+++ Provided material +++

-- ==== Sys2Proof/Laws/PerInstr.lean ====
section
/-! SUPPORT. The family `Parts`: an instruction taken apart and put together again is the same instruction (30_encoding.md R108 to R113), one
lemma for each constructor. -/

namespace Sys2Proof.Laws.Parts

/-- Putting the parts of an instruction together gives that instruction. -/
def Statement (i : Instr) : Prop := i.parts.build = some i

@[simp] theorem reg_of_num (r : Reg) : Reg.ofNum r.num = r := by cases r <;> rfl

@[simp] theorem reg8_of_num (r : Reg8) : Reg8.ofNum r.num = r := by cases r <;> rfl

@[simp] theorem rm_map (m : RM Reg) : (m.map Reg.num).map Reg.ofNum = m := by cases m <;> simp [RM.map]

@[simp] theorem rm_map8 (m : RM Reg8) : (m.map Reg8.num).map Reg8.ofNum = m := by cases m <;> simp [RM.map]

theorem addRm8R8 (p : Prefixes) (rm : RM Reg8) (r : Reg8) : Statement (.addRm8R8 p rm r) :=
  congrArg₂ (fun x y => some (Instr.addRm8R8 p x y)) (rm_map8 rm) (reg8_of_num r)

theorem addRmR (p : Prefixes) (rm : RM Reg) (r : Reg) : Statement (.addRmR p rm r) :=
  congrArg₂ (fun x y => some (Instr.addRmR p x y)) (rm_map rm) (reg_of_num r)

theorem addR8Rm8 (p : Prefixes) (r : Reg8) (rm : RM Reg8) : Statement (.addR8Rm8 p r rm) :=
  congrArg₂ (fun x y => some (Instr.addR8Rm8 p x y)) (reg8_of_num r) (rm_map8 rm)

theorem addRRm (p : Prefixes) (r : Reg) (rm : RM Reg) : Statement (.addRRm p r rm) :=
  congrArg₂ (fun x y => some (Instr.addRRm p x y)) (reg_of_num r) (rm_map rm)

theorem addAlImm8 (p : Prefixes) (v : Byte) : Statement (.addAlImm8 p v) := rfl

theorem addEaxImm (p : Prefixes) (v : ImmZ) : Statement (.addEaxImm p v) := by
  cases v <;> exact rfl

theorem addRm8Imm8 (p : Prefixes) (rm : RM Reg8) (v : Byte) : Statement (.addRm8Imm8 p rm v) :=
  congrArg (fun x => some (Instr.addRm8Imm8 p x v)) (rm_map8 rm)

theorem addRmImm (p : Prefixes) (rm : RM Reg) (v : ImmZ) : Statement (.addRmImm p rm v) := by
  cases v <;> exact congrArg (fun x => some (Instr.addRmImm p x _)) (rm_map rm)

theorem addRmImm8 (p : Prefixes) (rm : RM Reg) (v : Byte) : Statement (.addRmImm8 p rm v) :=
  congrArg (fun x => some (Instr.addRmImm8 p x v)) (rm_map rm)

theorem orRm8R8 (p : Prefixes) (rm : RM Reg8) (r : Reg8) : Statement (.orRm8R8 p rm r) :=
  congrArg₂ (fun x y => some (Instr.orRm8R8 p x y)) (rm_map8 rm) (reg8_of_num r)

theorem orRmR (p : Prefixes) (rm : RM Reg) (r : Reg) : Statement (.orRmR p rm r) :=
  congrArg₂ (fun x y => some (Instr.orRmR p x y)) (rm_map rm) (reg_of_num r)

theorem orR8Rm8 (p : Prefixes) (r : Reg8) (rm : RM Reg8) : Statement (.orR8Rm8 p r rm) :=
  congrArg₂ (fun x y => some (Instr.orR8Rm8 p x y)) (reg8_of_num r) (rm_map8 rm)

theorem orRRm (p : Prefixes) (r : Reg) (rm : RM Reg) : Statement (.orRRm p r rm) :=
  congrArg₂ (fun x y => some (Instr.orRRm p x y)) (reg_of_num r) (rm_map rm)

theorem orAlImm8 (p : Prefixes) (v : Byte) : Statement (.orAlImm8 p v) := rfl

theorem orEaxImm (p : Prefixes) (v : ImmZ) : Statement (.orEaxImm p v) := by
  cases v <;> exact rfl

theorem orRm8Imm8 (p : Prefixes) (rm : RM Reg8) (v : Byte) : Statement (.orRm8Imm8 p rm v) :=
  congrArg (fun x => some (Instr.orRm8Imm8 p x v)) (rm_map8 rm)

theorem orRmImm (p : Prefixes) (rm : RM Reg) (v : ImmZ) : Statement (.orRmImm p rm v) := by
  cases v <;> exact congrArg (fun x => some (Instr.orRmImm p x _)) (rm_map rm)

theorem orRmImm8 (p : Prefixes) (rm : RM Reg) (v : Byte) : Statement (.orRmImm8 p rm v) :=
  congrArg (fun x => some (Instr.orRmImm8 p x v)) (rm_map rm)

theorem adcRm8R8 (p : Prefixes) (rm : RM Reg8) (r : Reg8) : Statement (.adcRm8R8 p rm r) :=
  congrArg₂ (fun x y => some (Instr.adcRm8R8 p x y)) (rm_map8 rm) (reg8_of_num r)

theorem adcRmR (p : Prefixes) (rm : RM Reg) (r : Reg) : Statement (.adcRmR p rm r) :=
  congrArg₂ (fun x y => some (Instr.adcRmR p x y)) (rm_map rm) (reg_of_num r)

theorem adcR8Rm8 (p : Prefixes) (r : Reg8) (rm : RM Reg8) : Statement (.adcR8Rm8 p r rm) :=
  congrArg₂ (fun x y => some (Instr.adcR8Rm8 p x y)) (reg8_of_num r) (rm_map8 rm)

theorem adcRRm (p : Prefixes) (r : Reg) (rm : RM Reg) : Statement (.adcRRm p r rm) :=
  congrArg₂ (fun x y => some (Instr.adcRRm p x y)) (reg_of_num r) (rm_map rm)

theorem adcAlImm8 (p : Prefixes) (v : Byte) : Statement (.adcAlImm8 p v) := rfl

theorem adcEaxImm (p : Prefixes) (v : ImmZ) : Statement (.adcEaxImm p v) := by
  cases v <;> exact rfl

theorem adcRm8Imm8 (p : Prefixes) (rm : RM Reg8) (v : Byte) : Statement (.adcRm8Imm8 p rm v) :=
  congrArg (fun x => some (Instr.adcRm8Imm8 p x v)) (rm_map8 rm)

theorem adcRmImm (p : Prefixes) (rm : RM Reg) (v : ImmZ) : Statement (.adcRmImm p rm v) := by
  cases v <;> exact congrArg (fun x => some (Instr.adcRmImm p x _)) (rm_map rm)

theorem adcRmImm8 (p : Prefixes) (rm : RM Reg) (v : Byte) : Statement (.adcRmImm8 p rm v) :=
  congrArg (fun x => some (Instr.adcRmImm8 p x v)) (rm_map rm)

theorem sbbRm8R8 (p : Prefixes) (rm : RM Reg8) (r : Reg8) : Statement (.sbbRm8R8 p rm r) :=
  congrArg₂ (fun x y => some (Instr.sbbRm8R8 p x y)) (rm_map8 rm) (reg8_of_num r)

theorem sbbRmR (p : Prefixes) (rm : RM Reg) (r : Reg) : Statement (.sbbRmR p rm r) :=
  congrArg₂ (fun x y => some (Instr.sbbRmR p x y)) (rm_map rm) (reg_of_num r)

theorem sbbR8Rm8 (p : Prefixes) (r : Reg8) (rm : RM Reg8) : Statement (.sbbR8Rm8 p r rm) :=
  congrArg₂ (fun x y => some (Instr.sbbR8Rm8 p x y)) (reg8_of_num r) (rm_map8 rm)

theorem sbbRRm (p : Prefixes) (r : Reg) (rm : RM Reg) : Statement (.sbbRRm p r rm) :=
  congrArg₂ (fun x y => some (Instr.sbbRRm p x y)) (reg_of_num r) (rm_map rm)

theorem sbbAlImm8 (p : Prefixes) (v : Byte) : Statement (.sbbAlImm8 p v) := rfl

theorem sbbEaxImm (p : Prefixes) (v : ImmZ) : Statement (.sbbEaxImm p v) := by
  cases v <;> exact rfl

theorem sbbRm8Imm8 (p : Prefixes) (rm : RM Reg8) (v : Byte) : Statement (.sbbRm8Imm8 p rm v) :=
  congrArg (fun x => some (Instr.sbbRm8Imm8 p x v)) (rm_map8 rm)

theorem sbbRmImm (p : Prefixes) (rm : RM Reg) (v : ImmZ) : Statement (.sbbRmImm p rm v) := by
  cases v <;> exact congrArg (fun x => some (Instr.sbbRmImm p x _)) (rm_map rm)

theorem sbbRmImm8 (p : Prefixes) (rm : RM Reg) (v : Byte) : Statement (.sbbRmImm8 p rm v) :=
  congrArg (fun x => some (Instr.sbbRmImm8 p x v)) (rm_map rm)

theorem andRm8R8 (p : Prefixes) (rm : RM Reg8) (r : Reg8) : Statement (.andRm8R8 p rm r) :=
  congrArg₂ (fun x y => some (Instr.andRm8R8 p x y)) (rm_map8 rm) (reg8_of_num r)

theorem andRmR (p : Prefixes) (rm : RM Reg) (r : Reg) : Statement (.andRmR p rm r) :=
  congrArg₂ (fun x y => some (Instr.andRmR p x y)) (rm_map rm) (reg_of_num r)

theorem andR8Rm8 (p : Prefixes) (r : Reg8) (rm : RM Reg8) : Statement (.andR8Rm8 p r rm) :=
  congrArg₂ (fun x y => some (Instr.andR8Rm8 p x y)) (reg8_of_num r) (rm_map8 rm)

theorem andRRm (p : Prefixes) (r : Reg) (rm : RM Reg) : Statement (.andRRm p r rm) :=
  congrArg₂ (fun x y => some (Instr.andRRm p x y)) (reg_of_num r) (rm_map rm)

theorem andAlImm8 (p : Prefixes) (v : Byte) : Statement (.andAlImm8 p v) := rfl

theorem andEaxImm (p : Prefixes) (v : ImmZ) : Statement (.andEaxImm p v) := by
  cases v <;> exact rfl

theorem andRm8Imm8 (p : Prefixes) (rm : RM Reg8) (v : Byte) : Statement (.andRm8Imm8 p rm v) :=
  congrArg (fun x => some (Instr.andRm8Imm8 p x v)) (rm_map8 rm)

theorem andRmImm (p : Prefixes) (rm : RM Reg) (v : ImmZ) : Statement (.andRmImm p rm v) := by
  cases v <;> exact congrArg (fun x => some (Instr.andRmImm p x _)) (rm_map rm)

theorem andRmImm8 (p : Prefixes) (rm : RM Reg) (v : Byte) : Statement (.andRmImm8 p rm v) :=
  congrArg (fun x => some (Instr.andRmImm8 p x v)) (rm_map rm)

theorem subRm8R8 (p : Prefixes) (rm : RM Reg8) (r : Reg8) : Statement (.subRm8R8 p rm r) :=
  congrArg₂ (fun x y => some (Instr.subRm8R8 p x y)) (rm_map8 rm) (reg8_of_num r)

theorem subRmR (p : Prefixes) (rm : RM Reg) (r : Reg) : Statement (.subRmR p rm r) :=
  congrArg₂ (fun x y => some (Instr.subRmR p x y)) (rm_map rm) (reg_of_num r)

theorem subR8Rm8 (p : Prefixes) (r : Reg8) (rm : RM Reg8) : Statement (.subR8Rm8 p r rm) :=
  congrArg₂ (fun x y => some (Instr.subR8Rm8 p x y)) (reg8_of_num r) (rm_map8 rm)

theorem subRRm (p : Prefixes) (r : Reg) (rm : RM Reg) : Statement (.subRRm p r rm) :=
  congrArg₂ (fun x y => some (Instr.subRRm p x y)) (reg_of_num r) (rm_map rm)

theorem subAlImm8 (p : Prefixes) (v : Byte) : Statement (.subAlImm8 p v) := rfl

theorem subEaxImm (p : Prefixes) (v : ImmZ) : Statement (.subEaxImm p v) := by
  cases v <;> exact rfl

theorem subRm8Imm8 (p : Prefixes) (rm : RM Reg8) (v : Byte) : Statement (.subRm8Imm8 p rm v) :=
  congrArg (fun x => some (Instr.subRm8Imm8 p x v)) (rm_map8 rm)

theorem subRmImm (p : Prefixes) (rm : RM Reg) (v : ImmZ) : Statement (.subRmImm p rm v) := by
  cases v <;> exact congrArg (fun x => some (Instr.subRmImm p x _)) (rm_map rm)

theorem subRmImm8 (p : Prefixes) (rm : RM Reg) (v : Byte) : Statement (.subRmImm8 p rm v) :=
  congrArg (fun x => some (Instr.subRmImm8 p x v)) (rm_map rm)

theorem xorRm8R8 (p : Prefixes) (rm : RM Reg8) (r : Reg8) : Statement (.xorRm8R8 p rm r) :=
  congrArg₂ (fun x y => some (Instr.xorRm8R8 p x y)) (rm_map8 rm) (reg8_of_num r)

theorem xorRmR (p : Prefixes) (rm : RM Reg) (r : Reg) : Statement (.xorRmR p rm r) :=
  congrArg₂ (fun x y => some (Instr.xorRmR p x y)) (rm_map rm) (reg_of_num r)

theorem xorR8Rm8 (p : Prefixes) (r : Reg8) (rm : RM Reg8) : Statement (.xorR8Rm8 p r rm) :=
  congrArg₂ (fun x y => some (Instr.xorR8Rm8 p x y)) (reg8_of_num r) (rm_map8 rm)

theorem xorRRm (p : Prefixes) (r : Reg) (rm : RM Reg) : Statement (.xorRRm p r rm) :=
  congrArg₂ (fun x y => some (Instr.xorRRm p x y)) (reg_of_num r) (rm_map rm)

theorem xorAlImm8 (p : Prefixes) (v : Byte) : Statement (.xorAlImm8 p v) := rfl

theorem xorEaxImm (p : Prefixes) (v : ImmZ) : Statement (.xorEaxImm p v) := by
  cases v <;> exact rfl

theorem xorRm8Imm8 (p : Prefixes) (rm : RM Reg8) (v : Byte) : Statement (.xorRm8Imm8 p rm v) :=
  congrArg (fun x => some (Instr.xorRm8Imm8 p x v)) (rm_map8 rm)

theorem xorRmImm (p : Prefixes) (rm : RM Reg) (v : ImmZ) : Statement (.xorRmImm p rm v) := by
  cases v <;> exact congrArg (fun x => some (Instr.xorRmImm p x _)) (rm_map rm)

theorem xorRmImm8 (p : Prefixes) (rm : RM Reg) (v : Byte) : Statement (.xorRmImm8 p rm v) :=
  congrArg (fun x => some (Instr.xorRmImm8 p x v)) (rm_map rm)

theorem cmpRm8R8 (p : Prefixes) (rm : RM Reg8) (r : Reg8) : Statement (.cmpRm8R8 p rm r) :=
  congrArg₂ (fun x y => some (Instr.cmpRm8R8 p x y)) (rm_map8 rm) (reg8_of_num r)

theorem cmpRmR (p : Prefixes) (rm : RM Reg) (r : Reg) : Statement (.cmpRmR p rm r) :=
  congrArg₂ (fun x y => some (Instr.cmpRmR p x y)) (rm_map rm) (reg_of_num r)
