theorem shape_addRRm (p : Prefixes) (r : Reg) (rm : RM Reg) :
    Operands.two (.reg (regView (opWidth p) r)) (.place (rawPlace (opWidth p) (rm.map Reg.num))) = Operands.two (.reg (regView (opWidth p) r)) (.place (rmPlace (opWidth p) rm)) := by
  simp only [rawPlace_map]

theorem shape_addAlImm8 (v : Byte) :
    Operands.two (.reg (accum .w8)) (.imm (rawImm .w8 (.b v))) = Operands.two (.reg (accum .w8)) (.imm v) := by
  simp only [rawImm_byte]

theorem shape_addEaxImm (p : Prefixes) (v : ImmZ) :
    Operands.two (.reg (accum (opWidth p))) (.imm (rawImm (opWidth p) v.imm)) = Operands.two (.reg (accum (opWidth p))) (.imm (immZ (opWidth p) v)) := by
  simp only [rawImm_immZ]

theorem shape_addRm8Imm8 (rm : RM Reg8) (v : Byte) :
    Operands.two (rawPlace .w8 (rm.map Reg8.num)) (.imm (rawImm .w8 (.b v))) = Operands.two (rmPlace8 rm) (.imm v) := by
  simp only [rawPlace_map8, rawImm_byte]

theorem shape_addRmImm (p : Prefixes) (rm : RM Reg) (v : ImmZ) :
    Operands.two (rawPlace (opWidth p) (rm.map Reg.num)) (.imm (rawImm (opWidth p) v.imm)) = Operands.two (rmPlace (opWidth p) rm) (.imm (immZ (opWidth p) v)) := by
  simp only [rawPlace_map, rawImm_immZ]

theorem shape_addRmImm8 (p : Prefixes) (rm : RM Reg) (v : Byte) :
    Operands.two (rawPlace (opWidth p) (rm.map Reg.num)) (.imm (v.signExtend (opWidth p).bits)) = Operands.two (rmPlace (opWidth p) rm) (.imm (v.signExtend (opWidth p).bits)) := by
  simp only [rawPlace_map]

theorem shape_incRm8 (rm : RM Reg8) :
    Operands.one (rawPlace .w8 (rm.map Reg8.num)) = Operands.one (rmPlace8 rm) := by
  simp only [rawPlace_map8]

theorem shape_incRm (p : Prefixes) (rm : RM Reg) :
    Operands.one (rawPlace (opWidth p) (rm.map Reg.num)) = Operands.one (rmPlace (opWidth p) rm) := by
  simp only [rawPlace_map]

theorem shape_imulRRmImm (p : Prefixes) (r : Reg) (rm : RM Reg) (v : ImmZ) :
    Operands.three (.reg (regView (opWidth p) r)) (rawPlace (opWidth p) (rm.map Reg.num)) (.imm (rawImm (opWidth p) v.imm)) = Operands.three (.reg (regView (opWidth p) r)) (rmPlace (opWidth p) rm) (.imm (immZ (opWidth p) v)) := by
  simp only [rawPlace_map, rawImm_immZ]

theorem shape_imulRRmImm8 (p : Prefixes) (r : Reg) (rm : RM Reg) (v : Byte) :
    Operands.three (.reg (regView (opWidth p) r)) (rawPlace (opWidth p) (rm.map Reg.num)) (.imm (v.signExtend (opWidth p).bits)) = Operands.three (.reg (regView (opWidth p) r)) (rmPlace (opWidth p) rm) (.imm (v.signExtend (opWidth p).bits)) := by
  simp only [rawPlace_map]

theorem shape_movR8Imm8 (r : Reg8) (v : Byte) :
    Operands.two (.reg (viewOfNum .w8 r.num)) (.imm (rawImm .w8 (.b v))) = Operands.two (.reg (.b r)) (.imm v) := by
  simp only [rawImm_byte, viewOfNum_num8]

theorem shape_movRImm (p : Prefixes) (r : Reg) (v : ImmZ) :
    Operands.two (.reg (regView (opWidth p) r)) (.imm (rawImm (opWidth p) v.imm)) = Operands.two (.reg (regView (opWidth p) r)) (.imm (immZ (opWidth p) v)) := by
  simp only [rawImm_immZ]

theorem shape_movzxRRm8 (p : Prefixes) (r : Reg) (rm : RM Reg8) :
    Operands.widen (.reg (regView (opWidth p) r)) (rawPlace .w8 (rm.map Reg8.num)) = Operands.widen (.reg (regView (opWidth p) r)) (rmPlace8 rm) := by
  simp only [rawPlace_map8]

theorem shape_movzxRRm16 (p : Prefixes) (r : Reg) (rm : RM Reg) :
    Operands.widen (.reg (regView (opWidth p) r)) (rawPlace .w16 (rm.map Reg.num)) = Operands.widen (.reg (regView (opWidth p) r)) (rmPlace .w16 rm) := by
  simp only [rawPlace_map]

theorem shape_rolRm8Imm8 (rm : RM Reg8) (v : Byte) :
    Operands.byteSrc (rawPlace .w8 (rm.map Reg8.num)) (.imm (rawImm .w8 (.b v))) = Operands.byteSrc (rmPlace8 rm) (.imm v) := by
  simp only [rawPlace_map8, rawImm_byte]

theorem shape_rolRmImm8 (p : Prefixes) (rm : RM Reg) (v : Byte) :
    Operands.byteSrc (rawPlace (opWidth p) (rm.map Reg.num)) (.imm (rawImm .w8 (.b v))) = Operands.byteSrc (rmPlace (opWidth p) rm) (.imm v) := by
  simp only [rawPlace_map, rawImm_byte]

theorem shape_rolRm8One (rm : RM Reg8) :
    Operands.byteSrc (rawPlace .w8 (rm.map Reg8.num)) (.imm 1#8) = Operands.byteSrc (rmPlace8 rm) (.imm 1#8) := by
  simp only [rawPlace_map8]

theorem shape_rolRmOne (p : Prefixes) (rm : RM Reg) :
    Operands.byteSrc (rawPlace (opWidth p) (rm.map Reg.num)) (.imm 1#8) = Operands.byteSrc (rmPlace (opWidth p) rm) (.imm 1#8) := by
  simp only [rawPlace_map]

+++

### What you are asked to do
Write the opening line of the data above and every line after it, exactly, stopping once you have written the line with "theorem reg_of_num (r".

### Solved problem
-- ==== Sys2Proof/Laws/PerInstr.lean ====
section
/-! SUPPORT. The family `Parts`: an instruction taken apart and put together again is the same instruction (30_encoding.md R108 to R113), one
lemma for each constructor. -/

namespace Sys2Proof.Laws.Parts

/-- Putting the parts of an instruction together gives that instruction. -/
def Statement (i : Instr) : Prop := i.parts.build = some i

@[simp] theorem reg_of_num (r : Reg) : Reg.ofNum r.num = r := by cases r <;> rfl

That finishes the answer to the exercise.